I am attempting to perform fastclust on a very large set of distances, but running into a problem.
I have a very large csv file (about 91 million rows so a for loop takes too long in R) of similarities between keywords (about 50,000 unique keywords) that when I read into a data.frame looks like:
> df
kwd1 kwd2 similarity
a b 1
b a 1
c a 2
a c 2
It is a sparse list and I can convert it into a sparse matrix using sparseMatrix():
> myMatrix
a b c
a . . .
b 1 . .
c 2 . .
However, when I attempt to turn it into a dist object using as.dist(), I get the error that the 'problem is too large' from R. I have read the other dist questions on here, but the code others have suggested does not work for my above example data set.
Thanks for any help!
While using a sparse matrix in the first place seems like a good idea, I think there is a bit of a problem with that approach: your missing distances will be coded as 0
s, not as NA
s (see Creating (and Accessing) a Sparse Matrix with NA default entries). As you know, when clustering, a zero dissimilarity has a totally different meaning than a missing one...

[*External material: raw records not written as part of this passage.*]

/-- Pages a page write has been requested of. -/
def State.pagesTaken (s : State) : List Nat := (s.keeperQueue ++ s.keeperBusy).map PageWrite.page

/-- The free pages of the pool that are not retired (R454). -/
def State.freePages (s : State) : List Nat :=
  let used := pagesInUse s.poolHeads ++ s.pagesTaken
  let mx := s.wearMax
  poolPages.filter (fun p => !used.contains p && decide (s.wearOf mx p < 1000000))

/-- Pages that hold parts of a copy that is still being written. They count as free by R454 but take no other
page meanwhile. DEDUCED (log 69). -/
def State.partsHeld (s : State) : List Nat :=
  (s.poolHeads.filter (fun e => s.records.any (fun r => r.id == e.2.record && r.seq == e.2.seq))).map Prod.fst

/-- The free pages a new page can be placed on. -/
def State.openPages (s : State) : List Nat :=
  let held := s.partsHeld
  s.freePages.filter (fun p => !held.contains p)

/-- The free page with the lowest WEAR, the lowest number on ties (R454). -/
def State.placePage (s : State) : Option Nat :=
  let mx := s.wearMax
  s.openPages.foldl (fun best p =>
    match best with
    | none => some p
    | some b => if s.wearOf mx p < s.wearOf mx b then some p else some b) none

/-- The 256 bytes of one part of a copy (R455). -/
def recordPage (wear seq parts copy part id : Nat) (payload : List Byte) : List Byte :=
  let head := leBytes 28 (packBits [(16, 0x4C4B), (16, id), (16, payload.length), (6, part), (1, 0),
    (1, copy), (8, parts), (32, seq), (32, wear), (96, 0)])
  let chunk := (payload.drop (224 * part)).take 224
  let body := chunk ++ List.replicate (224 - chunk.length) (BitVec.ofNat 8 0)
  head ++ leBytes 4 (crc32c (head ++ body)) ++ body

/-- Pages of a payload. -/
def recordParts (payload : List Byte) : Nat := max 1 (ceilDiv payload.length 224)

/-! ## Record writes (R456, R457) -/

/-- A write is refused with KEEPER_REFUSED (R450, R454). -/
def State.keeperRefuse (s : State) : State := s.bump .KP_REFUSED 0

/-- The next page of a record write is requested; where too few free pages remain for a copy, it is not written
(R454). -/
def State.nextPart (s : State) (r : RecordWrite) : Option State :=
  match r.left with
  | [] => none
  | (copy, part) :: _ =>
    if part = 0 ∧ s.openPages.length < recordParts r.payload then none
    else match s.placePage with
    | none => none
    | some p =>
      let wear := s.wearOf s.wearMax p + 1
      some { s with keeperQueue := s.keeperQueue ++
        [⟨p, recordPage wear r.seq (recordParts r.payload) copy part r.id r.payload, .record r.id⟩] }

/-- The order of a record's pages: every part of copy A, then every part of copy B (R456). -/
def recordOrder (payload : List Byte) (copies : List Nat) : List (Nat × Nat) :=
  copies.flatMap (fun c => (List.range (recordParts payload)).map (fun k => (c, k)))

/-- A record write is refused: a KEEP value waits for KEEP_RETRY (R383), a repair stays pending. -/
def State.recordRefused (s : State) (r : RecordWrite) : State :=
  let s1 := s.keeperRefuse
  if r.repair then s1
  else
    let keys := s1.keepPending.filter (fun k =>
      (regRow (Reg.ofNat (k % 1024))).index + k / 1024 == r.id)
    let s2 := { s1.cond s1.keepDeferred.isEmpty (fun t => t.setReg .iKEEP_TRY 0 t.clock) with
      records := s1.records.filter (fun x => x.id != r.id)
      keepDeferred := if s1.keepDeferred.contains r.id then s1.keepDeferred else s1.keepDeferred ++ [r.id] }
    keys.foldl (fun t k => t.raise Code.keepDeferred none [(32, (Reg.ofNat (k % 1024)).id (k / 1024))]) s2
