-- ==== Sys2Proof/Machine/Time.lean ====
section
/-! DEFINITION. The timebase's disciplines and PTP (11_network_time.md, R354 to R365, R369; R423 of
13_clocking.md; R494 of 17_startup_service.md). Times of messages are in 2^-16 ns. -/
namespace Sys2Proof.Machine

/-! ## The rate (R354, R361) -/

/-- A new TB_RATE, held within 500 ppm (R354); while the discipline is LOCKED it enters the mean of
R361. -/
def State.setRate (s : State) (r : Int) : State :=
  let v := clampInt (-2048000000) 2048000000 r
  let s1 := s.setRegInt .TB_RATE 0 v
  if s1.discState = 2 then { s1 with rates := s1.rates ++ [(s1.clock, s1.reg .TB_RATE 0)] } else s1

/-- The parts of the latest 16 s over which each value of TB_RATE held, times the value. -/
def rateSum (lo now : Nat) : List (Nat × Nat) → Int
  | [] => 0
  | (t, r) :: rest =>
    let stop := match rest with
      | [] => now
      | (u, _) :: _ => u
    ((max stop lo - max t lo : Nat) : Int) * asInt 32 r + rateSum lo now rest

/-- The mean of TB_RATE over the latest 16 s of LOCKED, rounded down (R361). -/
def State.rateMean (s : State) : Int :=
  let lo := s.clock - 16000000000
  match s.rates with
  | [] => s.regInt .TB_RATE 0
  | (t, _) :: _ =>
    let span := s.clock - max t lo
    if span = 0 then s.regInt .TB_RATE 0 else rateSum lo s.clock s.rates / (span : Nat)

/-- The PI loop's slew (R361): the manual gives its gains and its limit, not the rate that results, which
is a free value inside the limit. -/
def State.slew (s : State) : State :=
  let (x, s1) := s.draw
  let lim : Int := s.reg .PTP_SLEW_MAX 0 * 4096
  s1.setRate (clampInt (-lim) lim (asInt 40 x))

/-! ## The servo (R361, R494) -/

/-- PTP_STATE shows the servo's state while TB_SOURCE is PTP (R361). -/
def State.showServo (s : State) : State :=
  s.setReg .PTP_STATE 0 (if s.reg .TB_SOURCE 0 = 0 then s.reg .iSERVO 0 else 0)

/-- PTP_STATE first enters LOCKED: LAST_RESYNC for every generator, once (R494). -/
def State.autoResync (s : State) : State :=
  if s.reg .iRESYNC_DONE 0 = 1 then s
  else
    let s1 := s.setReg .iRESYNC_DONE 0 1
    if s.reg .SU_AUTO_RESYNC 0 = 1 then forN 4 s1 (fun t g => t.setReg .iG_RESYNC g 1) else s1

/-- The registers of a discipline: state and run count, for PTP or SYNC_IN. -/
def discRegs (sync : Bool) : Reg × Reg := if sync then (.iSYNC_STATE, .iSYNC_RUN) else (.iSERVO, .iPTP_RUN)

/-- Whether a discipline acts on the timebase (R356). -/
def State.disciplines (s : State) (sync : Bool) : Bool := s.reg .TB_SOURCE 0 == (if sync then 1 else 0)

/-- A discipline becomes LOCKED (R361). -/
def State.discLocked (s : State) (sync : Bool) : State :=
  let (st, run) := discRegs sync
  let s1 := (s.setReg st 0 2).setReg run 0 0
  let s2 := if s1.disciplines sync then { s1 with rates := [(s1.clock, s1.reg .TB_RATE 0)] } else s1
  if sync then s2
  else
    let s3 := s2.showServo.raise Code.ptpLocked (some (s2.reg .PTP_QUEUE 0)) [(64, s2.reg .PTP_GM_ID 0)]
    s3.cond (s3.disciplines false) State.autoResync

/-- A discipline enters HOLDOVER (R361): TB_RATE is held at its mean over the last 16 s of LOCKED. -/
def State.discHoldover (s : State) (sync : Bool) : State :=
  let (st, run) := discRegs sync
  let s1 := if s.disciplines sync ∧ s.reg st 0 = 2 then s.setRegInt .TB_RATE 0 s.rateMean else s
  let s2 := (s1.setReg st 0 3).setReg run 0 0
  if sync then s2
  else s2.showServo.raise Code.ptpHoldover (some (s2.reg .PTP_QUEUE 0)) [(64, s2.reg .PTP_GM_ID 0)]

/-- A discipline begins to acquire (R361): the next offset may step. -/
def State.discAcquire (s : State) (sync : Bool) : State :=
  let (st, run) := discRegs sync
  let s1 := (s.setReg st 0 1).setReg run 0 0
  if sync then s1 else (s1.setReg .iPTP_FIRST 0 1).showServo

/-- An offset drives a discipline (R361): a step by the step rule on the first one, else the PI loop; then
the counts towards LOCKED and back. -/
def State.discOffset (s : State) (sync : Bool) (offset : Int) : State :=
  let (st, run) := discRegs sync
  let size := offset.natAbs
  let limit := s.reg .PTP_STEP_LIMIT 0 * 65536
  let first := !sync && s.reg .iPTP_FIRST 0 == 1
  let s1 := s.cond (!sync) (fun t => t.setReg .iPTP_FIRST 0 0)
  let s2 := if s1.disciplines sync then
      (if first && limit != 0 && decide (limit < size) then s1.stepTime (-(offset * 2 ^ 32)) else s1.slew)
    else s1
  let thresh := s2.reg .PTP_LOCK_THRESH 0 * 65536
  if s2.reg st 0 = 1 then
    (if size ≤ thresh then
      (if 16 ≤ s2.reg run 0 + 1 then s2.discLocked sync else s2.bump run 0)
     else s2.setReg run 0 0)
  else if s2.reg st 0 = 2 then
    (if 4 * thresh < size then
      (if 16 ≤ s2.reg run 0 + 1 then
        (let t := (s2.setReg st 0 1).setReg run 0 0
         if sync then t else t.showServo)
       else s2.bump run 0)
     else s2.setReg run 0 0)
  else s2

/-! ## The best master clock (R359) -/

/-- Whether the first rank comes before the second, compared in order. -/
def rankBefore : List Nat → List Nat → Bool
  | a :: as, b :: bs => if a = b then rankBefore as bs else decide (a < b)
  | _, _ => false

/-- The data set comparison of IEEE 1588-2019 (R359): two announcements of one grandmaster by the steps removed,
the sender and the port; others by the grandmaster's data in their order. -/
def ForeignMaster.better (m b : ForeignMaster) : Bool :=
  if m.gm = b.gm then rankBefore [m.steps, m.source, m.port] [b.steps, b.source, b.port]
  else rankBefore (m.rank ++ [m.gm]) (b.rank ++ [b.gm])

/-- An interval of 2^log seconds, in ns. -/
def logInterval (log : Int) : Nat :=
  if 0 ≤ log then 1000000000 * 2 ^ log.toNat else 1000000000 / 2 ^ (-log).toNat

/-- Whether a foreign master qualifies (IEEE 1588-2019, R359): two of its Announce messages came within the last
four of its intervals; the master in use needs none until its timeout. -/
def State.qualified (s : State) (m : ForeignMaster) : Bool :=
  (s.reg .PTP_SLAVE_PORT 0 == m.port && s.reg .iPTP_SOURCE 0 == m.source)
    || (m.before != 0 && decide (s.clock < m.before + 4 * logInterval (asInt 8 m.interval)))

/-- The best master in view on ports that run PTP (R359). -/
def State.bestMaster (s : State) : Option ForeignMaster :=
  s.foreign.foldl (fun best m =>
    if s.reg .PP_ENABLE m.port = 0 ∨ s.linkUp m.port 0 = false ∨ s.qualified m = false then best
    else match best with
      | none => some m
      | some b => if m.better b then some m else some b) none

/-- The state of a port: FAULTY while its link is down, SLAVE where it leads to the master (R359). -/
def State.showPort (s : State) (p : Nat) : State :=
  s.setReg .PP_STATE p (if s.linkUp p 0 = false then 0 else if s.reg .PTP_SLAVE_PORT 0 = p then 3 else 1)

/-- The ordinary clock chooses its master (R359, R361). Without one it keeps its place until the timeout. -/
def State.selectMaster (s : State) : State :=
  if s.reg .PTP_ENABLE 0 = 0 then (s.showPort 0).showPort 1
  else match s.bestMaster with
  | none => (s.showPort 0).showPort 1
  | some m =>
    let same := s.reg .PTP_SLAVE_PORT 0 == m.port && s.reg .iPTP_SOURCE 0 == m.source
    let s1 := ((((s.setReg .PTP_SLAVE_PORT 0 m.port).setReg .iPTP_SOURCE 0 m.source).setReg .PTP_GM_ID 0
      m.gm).setReg .PTP_UTC_OFFSET 0 m.utc)
    let s2 := (s1.showPort 0).showPort 1
    let s3 := if same then s2 else (s2.setReg .iPTP_FIRST 0 1).setReg .iPTP_RUN 0 0
    if s3.reg .CK_STATE 5 = 3 ∧ (s3.reg .iSERVO 0 = 0 ∨ s3.reg .iSERVO 0 = 3) then s3.discAcquire false else s3

/-- Whether a message is of the domain and by the transport in force (R358). -/
def State.ptpTaken (s : State) (h : PtpHead) : Bool :=
  h.domain.toNat == s.reg .PTP_DOMAIN 0 && h.transport.val == s.reg .PTP_TRANSPORT 0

So anyway, what you need is a dist object with a lot of NA
s for your missing dissimilarities. Unfortunately, your problem is so big that it would require too much memory:
d <- dist(x = rep(NA_integer_, 50000))
# Error: cannot allocate vector of size 9.3 Gb
And that's only dealing with the input... Even with a 64 bit machine with a lot of memory, I'm not sure the clustering algorithm itself would not choke or run indefinitely.
You should consider breaking your problem into smaller pieces.